A pending NPR-A land management plan would also allow a pipeline from the offshore Smith Bay state leases to come ashore and possibly connect with the other NordAq leases and with a large west-east pipeline being considered by Shell, if that company’s exploration in the Chukchi Sea is successful.

Bidders in the state lease sale included North Slope major producers BP, Chevron, ConocoPhillips and ExxonMobil bidding together for two tracts west of the Kuparuk River field. There were also smaller companies and at least two new players.

The bids by the major companies were in an area where there could be an untapped extension of the Kuparuk field, industry sources familiar with the area said. The percentages of the companies in making the bids are roughly comparable to the percentages the companies hold in Kuparuk.

There is renewed interest in the western part of the central slope area since Brooks Range Petroleum discovered its small Mustang deposit and made plans to develop it. Repsol is also exploring in the area.

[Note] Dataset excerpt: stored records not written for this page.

-- ==== Sys2Proof/Decode.lean ====
section
/-! DEFINITION. Decoding of bundles and slot words (spec/07 R138 to R159) and the encoder. Decoding is total: a word that
encodes no operation answers the reason of R159 by which it is illegal. -/

namespace Sys2Proof

/-- The four slot classes, each with its own opcode space (spec/07, Slot words). -/
inductive SlotClass where
  | s | v | m | a
  deriving DecidableEq, Repr

/-- The six slots in the order of R116 and R159: S0, S1, V0, V1, M, A. -/
inductive Slot where
  | s0 | s1 | v0 | v1 | m | a
  deriving DecidableEq, Repr

/-- The class of the operations a slot carries (R144). -/
def Slot.cls : Slot → SlotClass
  | .s0 | .s1 => .s
  | .v0 | .v1 => .v
  | .m => .m
  | .a => .a

/-- The slot's number in a trap record's detail word (R159) and its header bit counted down from 15 (R138). -/
def Slot.num : Slot → Nat
  | .s0 => 0 | .s1 => 1 | .v0 => 2 | .v1 => 3 | .m => 4 | .a => 5

/-- The slots in ascending order. -/
def Slot.all : List Slot := [.s0, .s1, .v0, .v1, .m, .a]

/-- What a slot word's opcode says of it: the operation read from its fields, the bits `m5` that must hold `v5` or
give reason 5, the bits `z6` that must be zero or give reason 6, the immediate field `imm` (0 for an operation that
takes no literal), the ISA feature of R158 that gates it, and the format codes its fields hold. -/
structure Dec where
  i    : Instr
  m5   : W32
  v5   : W32
  z6   : W32
  imm  : W32
  feat : Option Nat
  fmts : List (BitVec 4)

/-- The immediate of an SI or SL operation: its field, or the literal attached to S0 (R145). -/
def immOf {n : Nat} (v : BitVec n) (l : Option W32) : Imm n :=
  match l with
  | none => .fld v
  | some x => .lit x

/-- The opcode map of the S-class, R153 and R146: the operation a word's opcode names and what R159 checks of its other bits. -/
def rawS (w : W32) (l : Option W32) : Option Dec :=
  match (w.extractLsb' 25 7).toNat with
  | 0x0 => some ⟨.sadd (w.extractLsb' 20 5) (w.extractLsb' 15 5) (w.extractLsb' 10 5) (w.extractLsb' 6 1) (w.extractLsb' 5 1) (w.extractLsb' 0 5), 0x0, 0x0, 0x380, 0x0, none, []⟩
  | 0x1 => some ⟨.ssub (w.extractLsb' 20 5) (w.extractLsb' 15 5) (w.extractLsb' 10 5) (w.extractLsb' 6 1) (w.extractLsb' 5 1) (w.extractLsb' 0 5), 0x0, 0x0, 0x380, 0x0, none, []⟩
  | 0x2 => some ⟨.smul (w.extractLsb' 20 5) (w.extractLsb' 15 5) (w.extractLsb' 10 5) (w.extractLsb' 6 1) (w.extractLsb' 5 1) (w.extractLsb' 0 5), 0x0, 0x0, 0x380, 0x0, none, []⟩
  | 0x3 => some ⟨.smulh (w.extractLsb' 20 5) (w.extractLsb' 15 5) (w.extractLsb' 10 5) (w.extractLsb' 6 1) (w.extractLsb' 5 1) (w.extractLsb' 0 5), 0x0, 0x0, 0x380, 0x0, none, []⟩
  | 0x4 => some ⟨.sdiv (w.extractLsb' 20 5) (w.extractLsb' 15 5) (w.extractLsb' 10 5) (w.extractLsb' 6 1) (w.extractLsb' 5 1) (w.extractLsb' 0 5), 0x0, 0x0, 0x380, 0x0, none, []⟩
  | 0x5 => some ⟨.srem (w.extractLsb' 20 5) (w.extractLsb' 15 5) (w.extractLsb' 10 5) (w.extractLsb' 6 1) (w.extractLsb' 5 1) (w.extractLsb' 0 5), 0x0, 0x0, 0x380, 0x0, none, []⟩
  | 0x6 => some ⟨.smin (w.extractLsb' 20 5) (w.extractLsb' 15 5) (w.extractLsb' 10 5) (w.extractLsb' 6 1) (w.extractLsb' 5 1) (w.extractLsb' 0 5), 0x0, 0x0, 0x380, 0x0, none, []⟩
  | 0x7 => some ⟨.smax (w.extractLsb' 20 5) (w.extractLsb' 15 5) (w.extractLsb' 10 5) (w.extractLsb' 6 1) (w.extractLsb' 5 1) (w.extractLsb' 0 5), 0x0, 0x0, 0x380, 0x0, none, []⟩
  | 0x8 => some ⟨.sand (w.extractLsb' 20 5) (w.extractLsb' 15 5) (w.extractLsb' 10 5) (w.extractLsb' 6 1) (w.extractLsb' 5 1) (w.extractLsb' 0 5), 0x0, 0x0, 0x380, 0x0, none, []⟩
  | 0x9 => some ⟨.sor (w.extractLsb' 20 5) (w.extractLsb' 15 5) (w.extractLsb' 10 5) (w.extractLsb' 6 1) (w.extractLsb' 5 1) (w.extractLsb' 0 5), 0x0, 0x0, 0x380, 0x0, none, []⟩
  | 0xa => some ⟨.sxor (w.extractLsb' 20 5) (w.extractLsb' 15 5) (w.extractLsb' 10 5) (w.extractLsb' 6 1) (w.extractLsb' 5 1) (w.extractLsb' 0 5), 0x0, 0x0, 0x380, 0x0, none, []⟩
  | 0xb => some ⟨.sandn (w.extractLsb' 20 5) (w.extractLsb' 15 5) (w.extractLsb' 10 5) (w.extractLsb' 6 1) (w.extractLsb' 5 1) (w.extractLsb' 0 5), 0x0, 0x0, 0x380, 0x0, none, []⟩
  | 0xc => some ⟨.sshl (w.extractLsb' 20 5) (w.extractLsb' 15 5) (w.extractLsb' 10 5) (w.extractLsb' 6 1) (w.extractLsb' 5 1) (w.extractLsb' 0 5), 0x0, 0x0, 0x380, 0x0, none, []⟩
  | 0xd => some ⟨.sshr (w.extractLsb' 20 5) (w.extractLsb' 15 5) (w.extractLsb' 10 5) (w.extractLsb' 6 1) (w.extractLsb' 5 1) (w.extractLsb' 0 5), 0x0, 0x0, 0x380, 0x0, none, []⟩
  | 0xe => some ⟨.ssra (w.extractLsb' 20 5) (w.extractLsb' 15 5) (w.extractLsb' 10 5) (w.extractLsb' 6 1) (w.extractLsb' 5 1) (w.extractLsb' 0 5), 0x0, 0x0, 0x380, 0x0, none, []⟩
  | 0xf => some ⟨.srot (w.extractLsb' 20 5) (w.extractLsb' 15 5) (w.extractLsb' 10 5) (w.extractLsb' 6 1) (w.extractLsb' 5 1) (w.extractLsb' 0 5), 0x0, 0x0, 0x380, 0x0, none, []⟩
  | 0x10 => some ⟨.saddSi (w.extractLsb' 20 5) (w.extractLsb' 15 5) (immOf (w.extractLsb' 5 10) l) (w.extractLsb' 0 5), 0x0, 0x0, 0x0, 0x7fe0, none, []⟩
  | 0x11 => some ⟨.smulSi (w.extractLsb' 20 5) (w.extractLsb' 15 5) (immOf (w.extractLsb' 5 10) l) (w.extractLsb' 0 5), 0x0, 0x0, 0x0, 0x7fe0, none, []⟩
  | 0x12 => some ⟨.sandSi (w.extractLsb' 20 5) (w.extractLsb' 15 5) (immOf (w.extractLsb' 5 10) l) (w.extractLsb' 0 5), 0x0, 0x0, 0x0, 0x7fe0, none, []⟩
  | 0x13 => some ⟨.sorSi (w.extractLsb' 20 5) (w.extractLsb' 15 5) (immOf (w.extractLsb' 5 10) l) (w.extractLsb' 0 5), 0x0, 0x0, 0x0, 0x7fe0, none, []⟩
  | 0x14 => some ⟨.sxorSi (w.extractLsb' 20 5) (w.extractLsb' 15 5) (immOf (w.extractLsb' 5 10) l) (w.extractLsb' 0 5), 0x0, 0x0, 0x0, 0x7fe0, none, []⟩
  | 0x15 => some ⟨.sminSi (w.extractLsb' 20 5) (w.extractLsb' 15 5) (immOf (w.extractLsb' 5 10) l) (w.extractLsb' 0 5), 0x0, 0x0, 0x0, 0x7fe0, none, []⟩
  | 0x16 => some ⟨.smaxSi (w.extractLsb' 20 5) (w.extractLsb' 15 5) (immOf (w.extractLsb' 5 10) l) (w.extractLsb' 0 5), 0x0, 0x0, 0x0, 0x7fe0, none, []⟩
  | 0x18 => some ⟨.sshlSi (w.extractLsb' 20 5) (w.extractLsb' 15 5) (immOf (w.extractLsb' 5 10) l) (w.extractLsb' 0 5), 0x0, 0x0, 0x0, 0x7fe0, none, []⟩
  | 0x19 => some ⟨.sshrSi (w.extractLsb' 20 5) (w.extractLsb' 15 5) (immOf (w.extractLsb' 5 10) l) (w.extractLsb' 0 5), 0x0, 0x0, 0x0, 0x7fe0, none, []⟩
  | 0x1a => some ⟨.ssraSi (w.extractLsb' 20 5) (w.extractLsb' 15 5) (immOf (w.extractLsb' 5 10) l) (w.extractLsb' 0 5), 0x0, 0x0, 0x0, 0x7fe0, none, []⟩
  | 0x1b => some ⟨.srotSi (w.extractLsb' 20 5) (w.extractLsb' 15 5) (immOf (w.extractLsb' 5 10) l) (w.extractLsb' 0 5), 0x0, 0x0, 0x0, 0x7fe0, none, []⟩
  | 0x1c => some ⟨.sclz (w.extractLsb' 20 5) (w.extractLsb' 15 5) (w.extractLsb' 6 1) (w.extractLsb' 5 1) (w.extractLsb' 0 5), 0x0, 0x0, 0x7f80, 0x0, none, []⟩
  | 0x1d => some ⟨.sctz (w.extractLsb' 20 5) (w.extractLsb' 15 5) (w.extractLsb' 6 1) (w.extractLsb' 5 1) (w.extractLsb' 0 5), 0x0, 0x0, 0x7f80, 0x0, none, []⟩
  | 0x1e => some ⟨.spopc (w.extractLsb' 20 5) (w.extractLsb' 15 5) (w.extractLsb' 6 1) (w.extractLsb' 5 1) (w.extractLsb' 0 5), 0x0, 0x0, 0x7f80, 0x0, none, []⟩
  | 0x1f => some ⟨.sext (w.extractLsb' 20 5) (w.extractLsb' 15 5) (w.extractLsb' 7 1) (w.extractLsb' 5 2) (w.extractLsb' 0 5), 0x0, 0x0, 0x7f00, 0x0, none, []⟩
  | 0x20 => some ⟨.sbfx (w.extractLsb' 20 5) (w.extractLsb' 15 5) (w.extractLsb' 10 5) (w.extractLsb' 6 1) (w.extractLsb' 0 5), 0x20, 0x0, 0x380, 0x0, none, []⟩
  | 0x21 => some ⟨.sbfi (w.extractLsb' 20 5) (w.extractLsb' 15 5) (w.extractLsb' 10 5) (w.extractLsb' 0 5), 0x0, 0x0, 0x3e0, 0x0, none, []⟩
  | 0x22 => some ⟨.smov (w.extractLsb' 20 5) (w.extractLsb' 15 5) (w.extractLsb' 0 5), 0x0, 0x0, 0x7fe0, 0x0, none, []⟩
  | 0x23 => some ⟨.smovi (w.extractLsb' 20 5) (immOf (w.extractLsb' 5 15) l) (w.extractLsb' 0 5), 0x0, 0x0, 0x0, 0xfffe0, none, []⟩
  | 0x24 => some ⟨.scmp (w.extractLsb' 20 5) (w.extractLsb' 15 5) (w.extractLsb' 10 5) (w.extractLsb' 8 1) (w.extractLsb' 5 3) (w.extractLsb' 0 5), 0x0, 0x0, 0x200, 0x0, none, []⟩
  | 0x25 => some ⟨.scmpSi (w.extractLsb' 20 5) (w.extractLsb' 15 5) (immOf (w.extractLsb' 8 7) l) (w.extractLsb' 5 3) (w.extractLsb' 0 5), 0x0, 0x0, 0x0, 0x7f00, none, []⟩
  | 0x26 => some ⟨.ssel (w.extractLsb' 20 5) (w.extractLsb' 15 5) (w.extractLsb' 10 5) (w.extractLsb' 9 1) (w.extractLsb' 5 4) (w.extractLsb' 0 5), 0x0, 0x0, 0x0, 0x0, none, []⟩
  | 0x27 => some ⟨.pset (w.extractLsb' 20 5) (w.extractLsb' 15 5) (w.extractLsb' 10 5) (w.extractLsb' 5 4) (w.extractLsb' 0 5), 0x0, 0x0, 0x200, 0x0, none, []⟩
  | 0x28 => some ⟨.sfadd (w.extractLsb' 20 5) (w.extractLsb' 15 5) (w.extractLsb' 10 5) (w.extractLsb' 5 1) (w.extractLsb' 0 5), 0x0, 0x0, 0x3c0, 0x0, none, []⟩
  | 0x29 => some ⟨.sfmul (w.extractLsb' 20 5) (w.extractLsb' 15 5) (w.extractLsb' 10 5) (w.extractLsb' 0 5), 0x0, 0x0, 0x3e0, 0x0, none, []⟩
  | 0x2a => some ⟨.sffma (w.extractLsb' 20 5) (w.extractLsb' 15 5) (w.extractLsb' 10 5) (w.extractLsb' 5 1) (w.extractLsb' 0 5), 0x0, 0x0, 0x3c0, 0x0, none, []⟩
  | 0x2b => some ⟨.sfcvt (w.extractLsb' 20 5) (w.extractLsb' 15 5) (w.extractLsb' 10 4) (w.extractLsb' 9 1) (w.extractLsb' 7 2) (w.extractLsb' 6 1) (w.extractLsb' 5 1) (w.extractLsb' 0 5), 0x0, 0x0, 0x4000, 0x0, none, [w.extractLsb' 10 4]⟩
  | 0x2c => some ⟨.sfcmp (w.extractLsb' 20 5) (w.extractLsb' 15 5) (w.extractLsb' 10 5) (w.extractLsb' 5 3) (w.extractLsb' 0 5), 0x0, 0x0, 0x300, 0x0, none, []⟩
  | 0x48 => some ⟨.sget (w.extractLsb' 20 5) (w.extractLsb' 10 10) (w.extractLsb' 0 5), 0x0, 0x0, 0x3e0, 0x0, none, []⟩
  | 0x49 => some ⟨.sset (w.extractLsb' 20 5) (w.extractLsb' 10 10) (w.extractLsb' 0 5), 0x0, 0x0, 0x3e0, 0x0, none, []⟩
  | 0x60 => some ⟨.br (w.extractLsb' 5 20) (w.extractLsb' 0 5), 0x0, 0x0, 0x0, 0x0, none, []⟩
  | 0x61 => some ⟨.call (w.extractLsb' 5 20) (w.extractLsb' 0 5), 0x0, 0x0, 0x0, 0x0, none, []⟩
  | 0x62 => some ⟨.bri (w.extractLsb' 20 5) (w.extractLsb' 15 5) (w.extractLsb' 0 5), 0x0, 0x0, 0x7fe0, 0x0, none, []⟩
  | 0x63 => some ⟨.ret (w.extractLsb' 0 5), 0x0, 0x0, 0x1ffffe0, 0x0, none, []⟩
  | 0x64 => some ⟨.loop (w.extractLsb' 20 5) (w.extractLsb' 8 12) (w.extractLsb' 5 3) (w.extractLsb' 0 5), 0x0, 0x0, 0x0, 0x0, none, []⟩
  | 0x65 => some ⟨.loopx (w.extractLsb' 5 20) (w.extractLsb' 0 5), 0x0, 0x0, 0x0, 0x0, none, []⟩
  | 0x66 => some ⟨.trap (w.extractLsb' 5 20) (w.extractLsb' 0 5), 0x0, 0x0, 0x0, 0x0, none, []⟩
  | 0x67 => some ⟨.brk (w.extractLsb' 5 20) (w.extractLsb' 0 5), 0x0, 0x0, 0x0, 0x0, none, []⟩
  | 0x68 => some ⟨.trig (w.extractLsb' 0 5), 0x0, 0x0, 0x1ffffe0, 0x0, some 3, []⟩
  | 0x69 => some ⟨.exit (w.extractLsb' 0 5), 0x0, 0x0, 0x1ffffe0, 0x0, none, []⟩
  | 0x6a => some ⟨.yield (w.extractLsb' 0 5), 0x0, 0x0, 0x1ffffe0, 0x0, none, []⟩
  | 0x6b => some ⟨.cont (w.extractLsb' 5 20) (w.extractLsb' 0 5), 0x0, 0x0, 0x0, 0x0, some 5, []⟩
  | 0x6c => some ⟨.tret (w.extractLsb' 0 5), 0x0, 0x0, 0x1ffffe0, 0x0, none, []⟩
  | 0x6d => some ⟨.halt (w.extractLsb' 0 5), 0x0, 0x0, 0x1ffffe0, 0x0, none, []⟩
  | _ => none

The Beaufort Sea sale netted the state close to $1.8 million, with Alaskan independent NordAq Energy being the most aggressive bidder for the Smith Bay acreage.

The North Slope Foothills area, which hasn’t seen any bidding in the past three years, received eight bids, all from Anadarko Petroleum Corp., which has explored in the area.

The Foothills region has seen sporadic exploration for oil and gas and several large gas prospects have been identified in recent decades.

“We are encouraged to see bidding in the Foothills region as well as the potentially gas-prone area in the southern part of the North Slope sale area, which may have an associated oil play,” said Bill Barron, Division of Oil and Gas director.